(Dataset entries)
-- ==== Sys2Proof/Tests/Slice0.lean ====
section
/-! SUPPORT. The model's own tests. Expected results are the spec's: its worked examples and tables (95_test_vectors.md, named at
each test), or the encodings of 30_encoding.md written out. Then one witness for the hypotheses of each obligation. -/

namespace Sys2Proof.Tests

open Sys2Proof.Machine

/-! ## Helpers -/

/-- The configuration "Small" of 95_test_vectors.md. -/
def small : Config := { B := 3, Q := 8, midiqCap := 2, ok := by decide }

/-- "From reset" in the small configuration. -/
def fresh : State := State.resetOf small

/-- A view of the next state, if there is one. -/
def after {α : Type} (o : Host.Outcome State Fault Refusal) (f : State → α) : Option α :=
  match o with
  | .next s => some (f s)
  | .fault _ => none
  | .refused _ => none

/-- A block of samples from their values. -/
def block (values : List Int) : List Sample := values.map (BitVec.ofInt 16)

/-- The operations of a list of MIDI bytes. -/
def bytes (bs : List Byte) : List Instr := bs.map decodeMidi

/-! ## The parameter record: 00_scope.md R8 gives DOFS_RESET the default Q - 1 -/

theorem test_dofsReset_follows_Q : ({ Q := 20000 } : Params).dofsReset = 19999 ∧ small.dofsReset = 7 := by decide

theorem test_params_refuse_offset_of_Q : ({ Q := 20000, dofsReset := 20000 } : Params).ok = false := by decide

/-! ## WellFormed: the one check, with a term it refuses -/

theorem test_wellFormed_refuses_short_block : (Instr.render (block [1, 2])).wellFormed small = false := by decide

theorem test_wellFormed_takes_whole_block : (Instr.render (block [1, 2, 3])).wellFormed small = true := by decide

/-! ## Decoding: words written out from 30_encoding.md R93 to R105 -/

theorem test_decode_mdData : decode small (.midiIn 0b01000000#8) = .ok (.mdData 64) := by decide
theorem test_decode_mdNoteOff : decode small (.midiIn 0b10000011#8) = .ok (.mdNoteOff 3) := by decide
theorem test_decode_mdNoteOn : decode small (.midiIn 0b10010000#8) = .ok (.mdNoteOn 0) := by decide
theorem test_decode_mdPolyAt : decode small (.midiIn 0b10100001#8) = .ok (.mdPolyAt 1) := by decide
theorem test_decode_mdCc : decode small (.midiIn 0b10110010#8) = .ok (.mdCc 2) := by decide
theorem test_decode_mdProg : decode small (.midiIn 0b11000000#8) = .ok (.mdProg 0) := by decide
theorem test_decode_mdChanAt : decode small (.midiIn 0b11010011#8) = .ok (.mdChanAt 3) := by decide
theorem test_decode_mdPBend : decode small (.midiIn 0b11101111#8) = .ok (.mdPBend 15) := by decide
theorem test_decode_mdSys : decode small (.midiIn 0b11111000#8) = .ok (.mdSys 8) := by decide
theorem test_decode_setOfs : decode small (.cmdIn 0x012EE1#24) = .ok (.setOfs 12001) := by decide
theorem test_decode_setGain : decode small (.cmdIn 0x027D70#24) = .ok (.setGain 32112) := by decide
theorem test_decode_rdStat : decode small (.cmdIn 0x03000A#24) = .ok (.rdStat 10) := by decide
theorem test_decode_cmdReserved00 : decode small (.cmdIn 0x001234#24) = .ok (.cmdReserved00 0x1234) := by decide
theorem test_decode_cmdReserved04 : decode small (.cmdIn 0x060001#24) = .ok (.cmdReserved04 0b10 1) := by decide
theorem test_decode_cmdReserved08 : decode small (.cmdIn 0x0D0001#24) = .ok (.cmdReserved08 0b101 1) := by decide
theorem test_decode_cmdReserved10 : decode small (.cmdIn 0x190001#24) = .ok (.cmdReserved10 0b1001 1) := by decide
theorem test_decode_cmdReserved20 : decode small (.cmdIn 0x310001#24) = .ok (.cmdReserved20 0b10001 1) := by decide
theorem test_decode_cmdReserved40 : decode small (.cmdIn 0x610001#24) = .ok (.cmdReserved40 0b100001 1) := by decide
theorem test_decode_cmdReserved80 : decode small (.cmdIn 0xFF1234#24) = .ok (.cmdReserved80 0x7F 0x1234) := by decide
theorem test_decode_tick : decode small (.tickIn 1#1) = .ok .tick := by decide
theorem test_decode_render : decode small (.renderIn 1#1 (block [1, 2, 3])) = .ok (.render (block [1, 2, 3])) := by decide
theorem test_decode_release : decode small (.releaseIn 1#1 5) = .ok (.release 5) := by decide
theorem test_decode_reset : decode small (.resetIn 1#1) = .ok .reset := by decide
theorem test_decode_delay : decode small (.step 0b10#2) = .ok .delay := by decide
theorem test_decode_emit : decode small (.step 0b11#2) = .ok .emit := by decide

/-- The byte-class boundaries of 95_test_vectors.md 2.2. -/
theorem test_decode_byte_boundaries :
    bytes [0x7F, 0x80, 0xEF, 0xF0, 0xFF] = [.mdData 127, .mdNoteOff 0, .mdPBend 15, .mdSys 0, .mdSys 15] := by decide

theorem test_decodeTableWord : decodeTableWord 8 0x93 = some (.mdNoteOn 3) ∧
    decodeTableWord 24 0x030004 = some (.rdStat 4) ∧ decodeTableWord 1 1 = none := by decide

/-! ## Arithmetic: 95_test_vectors.md 2.1 -/

theorem test_emod : emod (-1) 8 = 7 ∧ emod 8 8 = 0 ∧ emod (-8) 8 = 0 ∧ emod 12047 12000 = 47 ∧
    emod (0 - 11999) 12000 = 1 := by decide

theorem test_tdiv : tdiv 7 2 = 3 ∧ tdiv (-7) 2 = -3 ∧ tdiv (-1) 32768 = 0 ∧ tdiv (-65535) 32768 = -1 := by decide

theorem test_mulg : mulg 1 (-32768) = -1 ∧ mulg 16384 (-3) = -1 ∧ mulg 16384 4875 = 2437 ∧ mulg 32112 (-1) = 0 ∧
    mulg 32112 32767 = 32111 ∧ mulg 32112 (-32768) = -32112 := by decide

theorem test_sat16 : sat16 32768 = 32767 ∧ sat16 (-32769) = -32768 ∧ sat16 64878 = 32767 ∧ sat16 (-32768) = -32768 := by
  decide

theorem test_satinc : satinc 0 = 1 ∧ satinc 65534 = 65535 ∧ satinc 65535 = 65535 := by decide

/-! ## MIDI bytes: 95_test_vectors.md 2.2 -/

/-- MD1, the document's own example E1. -/
theorem test_noteOn_message : after (runTrace (bytes [0x90, 0x40, 0x7F]) fresh)
    (fun s => (queued s, s.mdSt, s.rs, s.d1, s.ferrCnt)) = some ([0x90407F], .idle, 0x90, 64, 0) := by decide

/-- MD7: NoteOff, then ControlChange. -/
theorem test_noteOff_and_cc : after (runTrace (bytes [0x80, 0x3C, 0x00, 0xB1, 0x07, 0x64]) fresh)
    (fun s => (queued s, s.rs, s.d1)) = some ([0x803C00, 0xB10764], 0xB1, 7) := by decide

/-- MD13, and MD10's first message: kinds without a variant. -/
theorem test_polyAt_and_pBend : after (runTrace (bytes [0xA3, 0x10, 0x20, 0x30]) fresh)
      (fun s => (queued s, s.mdSt, s.d1)) = some ([], .awaitingData2, 48) ∧
    after (runTrace (bytes [0xE0, 0x00, 0x40]) fresh) (fun s => (queued s, s.mdSt, s.err)) = some ([], .idle, 0) := by decide

/-- MD6, and MD14's first message: one data byte. -/
theorem test_prog_and_chanAt : after (runTrace (bytes [0xC0, 0x05, 0x06]) fresh)
      (fun s => (queued s, s.mdSt, s.rs, s.ferrCnt)) = some ([], .idle, 0xC0, 0) ∧
    after (runTrace (bytes [0xD2, 0x11]) fresh) (fun s => (s.mdSt, s.rs)) = some (.idle, 0xD2) := by decide

/-- MD5: a system byte cuts a message, and each of the two stray data bytes counts. -/
theorem test_sys_cuts_message : after (runTrace (bytes [0x90, 0x40, 0xF8, 0x41, 0x7F]) fresh)
    (fun s => (queued s, s.mdSt, s.rsv, s.ferrCnt, s.err)) = some ([], .idle, false, 3, 2) := by decide

/-- P2's first line with capacity 2: the third event drops the oldest. -/
theorem test_overflow_drops_oldest :
    after (runTrace (bytes [0x90, 0x3C, 0x64, 0x3E, 0x64, 0x40, 0x64]) fresh)
      (fun s => (queued s, s.mqHead, s.qovfCnt, s.err)) = some ([0x903E64, 0x904064], 1, 1, 4) := by decide

/-! ## Host commands: 95_test_vectors.md V-DL9 and 2.6 -/

theorem test_setOfs_refused : after (exec (.setOfs 12001) State.reset) (fun s => (s.resp, s.dofs, s.err))
    = some ([0x12EDF], 11999, 8) := by decide

theorem test_setOfs_clamped : after (exec (.setOfs 12000) State.reset) (fun s => (s.resp, s.err)) = some ([0x02EDF], 0) ∧
    after (exec (.setOfs 0) State.reset) (fun s => (s.resp, s.dofs)) = some ([0x00001], 1) := by decide

theorem test_setGain_clamped : after (exec (.setGain 32113) State.reset) (fun s => (s.resp, s.gain))
    = some ([0x07D70], 32112) := by decide

/-- HP6: md.st 2 in bits 3:2, sch.st 1 in bits 1:0. -/
theorem test_rdStat_fsm : after (runTrace (bytes [0x90, 0x40] ++ [.tick, .rdStat 8]) State.reset) State.resp
    = some [0x00009] := by decide

theorem test_rdStat_reserved : after (runTrace [.rdStat 10, .rdStat 65535, .rdStat 4] State.reset) State.resp
    = some [0x10000, 0x10000, 0x02EDF] := by decide

theorem test_reserved_commands :
    after (runTrace [.cmdReserved00 0, .cmdReserved04 0 0, .cmdReserved08 0 0, .cmdReserved10 0 0, .cmdReserved20 0 0,
        .cmdReserved40 0 0, .cmdReserved80 0x7F 0x1234] State.reset)
      (fun s => (s.resp, s.err)) = some (List.replicate 7 0x10000, 0) := by decide

/-! ## The tick cycle: 95_test_vectors.md V-DL1 and 2.5 -/

/-- SCH1 after SCH13's NoteOn: the tick delivers the event. -/
theorem test_tick_accepted : after (runTrace (bytes [0x90, 0x3C, 0x64] ++ [.tick]) fresh)
    (fun s => (s.evout, s.mqCnt, s.schSt)) = some ([[0x903C64]], 0, .rendering) := by decide

/-- SCH2. -/
theorem test_tick_dropped : after (runTrace [.tick, .tick] fresh) (fun s => (s.evout, s.urunCnt, s.err, s.schSt))
    = some ([[]], 1, 1, .rendering) := by decide

/-- V-DL1: offset 2, gain one half, the third tap written by the same block. -/
theorem test_delay_V_DL1 : after (runTrace [.setOfs 2, .setGain 16384, .tick, .render (block [1000, -2000, 3000]), .delay] fresh)
    (fun s => (samplesOf s 0, s.buf.readBlock 8, s.wp, s.schSt))
      = some (block [1000, -2000, 3750], block [1500, -3000, 4875, 0, 0, 0, 0, 0], 3, .emitting) := by decide +kernel

/-- SCH5, then SCH6 in Idle. -/
theorem test_render : after (runTrace [.tick, .render (block [1, 2, 3])] fresh) (fun s => (samplesOf s 0, s.schSt))
      = some (block [1, 2, 3], .delaying) ∧
    after (exec (.render (block [1, 2, 3])) fresh) (fun s => decide (s = fresh)) = some true := by decide

/-- SCH8 and SCH10. -/
theorem test_emit_and_release :
    after (exec .emit { fresh with schSt := .emitting }) (fun s => (s.own, s.cur, s.schSt, s.blkout.map BlockRecord.index))
      = some ([.sink, .sched], 1, .idle, [0]) ∧
    after (exec (.release 0) { fresh with own := [.sink, .sched] }) State.own = some [.sched, .sched] := by decide

/-- SCH12: a release out of range is ignored. -/
theorem test_release_out_of_range : after (exec (.release 5) fresh) (fun s => decide (s = fresh)) = some true := by decide

/-- HP12: RESET mid-cycle; the outputs go on. -/
theorem test_reset : after (runTrace [.setOfs 2, .tick, .tick, .reset] fresh)
    (fun s => (s.schSt, s.err, s.urunCnt, s.dofs, s.resp)) = some (.idle, 0, 0, 7, [0x00002]) := by decide

/-! ## Steps -/

/-- With nothing pending the core rests in Idle, and takes DELAY then EMIT by itself. -/
theorem test_step_rests : after (step fresh) (fun s => decide (s = fresh)) = some true := by decide

theorem test_step_takes_internal_step :
    after (step { fresh with schSt := .emitting }) (fun s => (s.schSt, s.cur)) = some (.idle, 1) := by decide

theorem test_withFetchWord : after (step (State.reset.withFetchWord 24 0x030004)) (fun s => (s.resp, s.inbox))
    = some ([0x02EDF], []) := by decide

/-! ## Witnesses: for every obligation with hypotheses, a state and operands that meet them -/

/-- In Rendering, Delaying and Emitting; in Idle with the next buffer at the sink. -/
def rendering : State := { fresh with schSt := .rendering }
def delaying : State := { fresh with schSt := .delaying, gain := 16384, blk := [[(0, 1000), (1, 5)], []] }
def emitting : State := { fresh with schSt := .emitting }
def sinkHolds : State := { fresh with own := [.sink, .sched] }

/-- In AwaitingData2 under a NoteOn with an empty queue, with a full queue, and under a kind that emits nothing. -/
def second : State := { fresh with mdSt := .awaitingData2, rsv := true, rs := 0x90, d1 := 64 }
def secondFull : State := { second with mq := [(0, 0x903C64), (1, 0x903E64)], mqCnt := 2 }
def secondSilent : State := { second with rs := 0xA1 }

theorem fresh_inv : fresh.Inv := State.inv_of_check (by decide)
theorem rendering_inv : rendering.Inv := State.inv_of_check (by decide)
theorem delaying_inv : delaying.Inv := State.inv_of_check (by decide)

/-- The same with offset 1, so that a block taps its own samples. -/
def delayingShort : State := { delaying with dofs := 1 }

theorem delayingShort_inv : delayingShort.Inv := State.inv_of_check (by decide)
theorem emitting_inv : emitting.Inv := State.inv_of_check (by decide)
theorem sinkHolds_inv : sinkHolds.Inv := State.inv_of_check (by decide)
theorem second_inv : second.Inv := State.inv_of_check (by decide)
theorem secondFull_inv : secondFull.Inv := State.inv_of_check (by decide)
theorem secondSilent_inv : secondSilent.Inv := State.inv_of_check (by decide)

What is expected =>
Filter the entries above down to the lines that contain "mqCnt".

Solution to this exercise =>
    (fun s => (s.evout, s.mqCnt, s.schSt)) = some ([[0x903C64]], 0, .rendering) := by decide
def secondFull : State := { second with mq := [(0, 0x903C64), (1, 0x903E64)], mqCnt := 2 }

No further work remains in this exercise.